2.    At some point today some puny, zit-faced, knee-jerk passenger who you’ve grown to hate on sight will ask you why Benares is called Varanasi and vice versa. If you have enough restraint left not to deck the sonofabitch, you might want to calmly explain that the city used to be composed of two tehsils (administrative subdivisions) named Bhadohi and Chakia, that, in turn, made up the princely state of Benares. They merged together in 1949. The name Varanasi comes from the Varanasi raj period. The Varanasi district extends on both sides of the Ganges through an area of 1,965 square miles. City is one of the most crowded cities in India, with a population of well over a million, one-third of them Moslem, the rest Hindu and your basic grab bag of people who are getting old and think it would be cool to wash away their sins in muddy, croc-infested waters and die on the ghats (the steps leading down to the river) of the Ganges.

3.    City has a long and colourful history, but by this time on the trip, there’s likely some psychotic among your passengers who’s plotting your assassination the next time you let go with a history lesson, so maybe just let it slide.
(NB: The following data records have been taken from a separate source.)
-- ==== Sys2Proof/Tests/Slice0.lean ====
section
/-! SUPPORT. The model's own tests: the ill-formed words, decoding from words written out, vectors of
spec/95_test_vectors.md, and one witness for each statement that has hypotheses. -/

namespace Sys2Proof.Tests

open Sys2Proof Sys2Proof.Machine

-- One theorem at a time: the kernel evaluations of many waiting theorems together would exceed the memory limit.
set_option Elab.async false

/-! Helpers. -/

/-- The block written as one hexadecimal number, byte 0 first. -/
def blk (n : BitVec 128) : Block := Vector.ofFn fun i => n.extractLsb' (8 * (15 - i.val)) 8

/-- The first n bytes of that block. -/
def hex (n : Nat) (v : BitVec 128) : List Byte := (blk v).toList.take n

/-- The reset state with an input in DIN. -/
def withInput (d : List Byte) : State :=
  { State.reset with din := cellsFrom 0 d, dlen := BitVec.ofNat 32 d.length }

/-- A state with a one-round schedule of zeros, so that E is SubBytes then ShiftRows (R128 with Nr = 1) and can be
worked out by hand from the tables, an IV and an input. -/
def oneRound (iv : Block) (d : List Byte) : State :=
  { withInput d with ksv := true, nr := 1, ivbuf := iv, ivlen := 16 }

/-- The schedule of K128 (95_test_vectors.md section 3.1). -/
def k128 (d : List Byte) : State :=
  { withInput d with
    ksv := true
    nr := 10
    rk := #v[blk 0x2b7e151628aed2a6abf7158809cf4f3c, blk 0xa0fafe1788542cb123a339392a6c7605,
      blk 0xf2c295f27a96b9435935807a7359f67f, blk 0x3d80477d4716fe3e1e237e446d7a883b,
      blk 0xef44a541a8525b7fb671253bdb0bad00, blk 0xd4d1c6f87c839d87caf2b8bc11f915bc,
      blk 0x6d88a37a110b3efddbf98641ca0093fd, blk 0x4e54f70e5f5fc9f384a64fb24ea6dc4f,
      blk 0xead27321b58dbad2312bf5607f8d292f, blk 0xac7766f319fadc2128d12941575c006e,
      blk 0xd014f9a8c9ee2589e13f0cc8b6630ca6, zeroBlock, zeroBlock, zeroBlock, zeroBlock] }

/-- The state a command leaves. -/
def after (i : Instr) (s : State) : State :=
  match exec i s with
  | .next t => t
  | .fault _ => s
  | .refused _ => s

/-- The state a step leaves, if it answers one. -/
def stepped (s : State) : Option State :=
  match step s with
  | .next t => some t
  | .fault _ => none
  | .refused _ => none

theorem exec_after (i : Instr) (s : State) : exec i s = .next (after i s) := by
  unfold after
  rw [exec_eq]
  cases commandResult i s <;> rfl

def iv0 : Block := blk 0x000102030405060708090a0b0c0d0e0f

/-! An ill-formed word for each check (30_encoding.md R66), refused. -/

theorem test_reserved_bits_refused : ({ plainFields 1 with reservedLow := 1 } : FormatC).legal = false ∧
    ({ plainFields 1 with reservedHigh := 0x80 } : FormatC).reservedSet = true := by decide

theorem test_reserved_operation_refused : (plainFields 0).legal = false ∧ (plainFields 8).opReserved = true ∧
    (plainFields 15).legal = false := by decide

theorem test_reserved_mode_refused : (modeFields 4 5 false false).legal = false ∧
    (modeFields 5 7 false false).modeReserved = true := by decide

theorem test_mode_out_of_place_refused : (modeFields 1 1 false false).legal = false ∧
    (modeFields 6 4 false false).modeOutOfPlace = true := by decide

theorem test_option_out_of_place_refused : (modeFields 1 0 true false).legal = false ∧
    (modeFields 7 0 false true).optionOutOfPlace = true := by decide

theorem test_block_size_out_of_place_refused : (padFields 4 16).legal = false ∧
    (padFields 1 1).blockSizeOutOfPlace = true := by decide

theorem test_assembler_refuses_dont_cares : (Instr.encEcb true true).assemblerForm = false ∧
    (Instr.encCtr true true).assemblerForm = false ∧ (Instr.encCbc true true).assemblerForm = true := by decide

/-! Decoding: words written out from 30_encoding.md R60 to R62 and R69. -/

theorem test_decode_expand : decode 0b0000_0000_0000_0000_0000_0000_0000_0001 = .ok .expand := by decide
theorem test_decode_encb : decode 0b0000_0000_0000_0000_0000_0000_0000_0010 = .ok .encb := by decide
theorem test_decode_decb : decode 0b0000_0000_0000_0000_0000_0000_0000_0011 = .ok .decb := by decide
theorem test_decode_encEcb : decode 0b0000_0000_0000_0000_0000_0000_1000_0100 = .ok (.encEcb true false) := by decide
theorem test_decode_decEcb : decode 0b0000_0000_0000_0000_0000_0001_0000_0101 = .ok (.decEcb false true) := by decide
theorem test_decode_encCbc : decode 0b0000_0000_0000_0000_0000_0001_1001_0100 = .ok (.encCbc true true) := by decide
theorem test_decode_decCbc : decode 0b0000_0000_0000_0000_0000_0000_0001_0101 = .ok (.decCbc false false) := by decide
theorem test_decode_encCfb : decode 0b0000_0000_0000_0000_0000_0001_0010_0100 = .ok (.encCfb false true) := by decide
theorem test_decode_decCfb : decode 0b0000_0000_0000_0000_0000_0000_1010_0101 = .ok (.decCfb true false) := by decide
theorem test_decode_encOfb : decode 0b0000_0000_0000_0000_0000_0001_0011_0100 = .ok (.encOfb false true) := by decide
theorem test_decode_decOfb : decode 0b0000_0000_0000_0000_0000_0000_0011_0101 = .ok (.decOfb false false) := by decide
theorem test_decode_encCtr : decode 0b0000_0000_0000_0000_0000_0001_0100_0100 = .ok (.encCtr false true) := by decide
theorem test_decode_decCtr : decode 0b0000_0000_0000_0000_0000_0001_1100_0101 = .ok (.decCtr true true) := by decide
theorem test_decode_pad : decode 0b0000_0000_1111_1111_0000_0000_0000_0110 = .ok (.pad 255) := by decide
theorem test_decode_unpad : decode 0b0000_0000_0000_1000_0000_0000_0000_0111 = .ok (.unpad 8) := by decide

/-- The illegal words of 95_test_vectors.md section 7.2. -/
theorem test_illegal_words : ([0x00000000, 0x00000008, 0x0000000F, 0x00000054, 0x00000065, 0x00000074, 0x00000011,
    0x00000012, 0x00000046, 0x00000081, 0x00000102, 0x00000187, 0x00100001, 0x00100004, 0x00010003, 0x00000204,
    0x00008004, 0x01000004, 0x80000001, 0xFFFFFFFF, 0x00000009] : List Word32).all (fun c => !(decode c).isOk) = true := by
  decide +kernel

theorem test_encode_words : encode (.encCbc false true) = 0x00000114 ∧ encode (.decCtr false true) = 0x00000145 ∧
    encode (.pad 16) = 0x00100006 := by decide

theorem test_table_word : decodeTableWord 32 0x000000A4 = some (.encCfb true false) ∧
    decodeTableWord 32 0x00000064 = none := by decide

/-- The placed word is the first command after reset: EXPAND with KEYLEN 0 raises InvalidKeySize (H16). -/
theorem test_placed_word_runs : (stepped (State.reset.withFetchWord 32 0x00000001)).map (fun t => (t.err, t.pending)) =
    some (1, []) := by decide +kernel

/-! Field and tables: 95_test_vectors.md section 2. -/

theorem test_xtime : xtime 0x57 = 0xae ∧ xtime 0x80 = 0x1b ∧ xtime 0xff = 0xe5 := by decide +kernel
theorem test_gmul : gmul 0x57 0x83 = 0xc1 ∧ gmul 0x57 0x13 = 0xfe ∧ gmul 0xff 0xff = 0x13 := by decide +kernel
theorem test_ginv : ginv 0x00 = 0x00 ∧ ginv 0x53 = 0xca ∧ ginv 0xff = 0x1c := by decide +kernel
theorem test_sbox : sbox 0x00 = 0x63 ∧ sbox 0x53 = 0xed ∧ sbox 0x10 = 0xca ∧ sbox 0xff = 0x16 := by decide +kernel
theorem test_invSbox : invSbox 0x00 = 0x52 ∧ invSbox 0xed = 0x53 ∧ invSbox 0xff = 0x7d := by decide +kernel
theorem test_rcon : rcon 1 = 0x01 ∧ rcon 8 = 0x80 ∧ rcon 10 = 0x36 := by decide +kernel

/-! Steps of the block transform: section 4.2. -/

theorem test_subBytes : subBytes iv0 = blk 0x637c777bf26b6fc53001672bfed7ab76 := by decide +kernel
theorem test_invSubBytes : invSubBytes iv0 = blk 0x52096ad53036a538bf40a39e81f3d7fb := by decide +kernel
theorem test_shiftRows : shiftRows iv0 = blk 0x00050a0f04090e03080d02070c01060b := by decide +kernel
theorem test_invShiftRows : invShiftRows iv0 = blk 0x000d0a0704010e0b0805020f0c090603 := by decide +kernel
theorem test_mixColumns : mixColumns (blk 0xd4bf5d30e0b452aeb84111f11e2798e5) = blk 0x046681e5e0cb199a48f8d37a2806264c := by
  decide +kernel
theorem test_invMixColumns : invMixColumns iv0 = blk 0x0a0f080d0e0b0c090207000506030401 := by decide +kernel

/-! The block loop of each mode on the intermediates of section 5.1: E is given by its values there. -/

def pt1 : List Byte := hex 16 0x6bc1bee22e409f96e93d7e117393172a
def pt2 : List Byte := hex 16 0xae2d8a571e03ac9c9eb76fac45af8e51

/-- E under K128 on the inputs of section 5.1. -/
def e51 (b : Block) : Block :=
  if b = blk 0x6bc0bce12a459991e134741a7f9e1925 then blk 0x7649abac8119b246cee98e9b12e9197d
  else if b = blk 0xd86421fb9f1a1eda505ee1375746972c then blk 0x5086cb9b507219ee95db113a917678b2
  else if b = iv0 then blk 0x50fe67cc996d32b6da0937e99bafec60
  else if b = blk 0x3b3fd92eb72dad20333449f8e83cfb4a then blk 0x668bcf60beb005a35354a201dab36bda
  else if b = blk 0x50fe67cc996d32b6da0937e99bafec60 then blk 0xd9a4dada0892239f6b8b3d7680e15674
  else if b = blk 0xf0f1f2f3f4f5f6f7f8f9fafbfcfdfeff then blk 0xec8cdf7398607cb0f2d21675ea9ea1e4
  else if b = blk 0xf0f1f2f3f4f5f6f7f8f9fafbfcfdff00 then blk 0x362b7c3c6773516318a077d7fc5073ae
  else zeroBlock

theorem test_cbc_loop : runBlocks (cbcEncTurn e51) iv0 (pt1 ++ pt2) =
    hex 16 0x7649abac8119b246cee98e9b12e9197d ++ hex 16 0x5086cb9b507219ee95db113a917678b2 := by decide +kernel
Main thing to do is catch dawn over the Ganges, and sample those milkshakes at Clark’s Hotel, and maybe let the troupe spend the last of their rupees on silks and brocades down on Mall Road.

Suzie’s daybook entry

Dec. 14

I’m glad my bleeding-heart mom ain’t here to see this. What?

388

she’d say. You spent how much hard-earned money just to see some skinny beggars and eat some food that’s too spicy and makes you crook?* I spent half the past week in the bloody loo and I’m all out of t.p. I asked Patrick if he’d sell me some of his but do you think the wanker would? He handed me this instead. The pages are too rough so I guess I’ll have to write in it. I know it’s been my turn for a while but I’ve had a lot on my mind and besides I’ve been too busy sitting on loos. I’m kind of sorry I missed seeing the porno temples. Charole said a couple of the temples even had moving statues. I don’t believe it. Did they run on batteries or what? Hey, I can’t tell that story here, somebody’s mom might read this. The raffle’s coming up and it’s only four more towns and we’re in Kathmandu. I can’t wait. Which is what I’ve been telling Pete every day on the highway, but do you think the nerdball listens? He always takes his own sweet time slowing down even after what happened back in Pakistan. He’s the one we should’ve left behind. We should have a Christmas party before everybody takes off too, with lots of Lomotil. Even though there ain’t very many of us left. I know I won’t be staying in Nepal long. I’ve had enough of this bloody travelling. I just want to get home for Christmas. I’m not leaving my mom’s house for a month. Maybe for a whole year.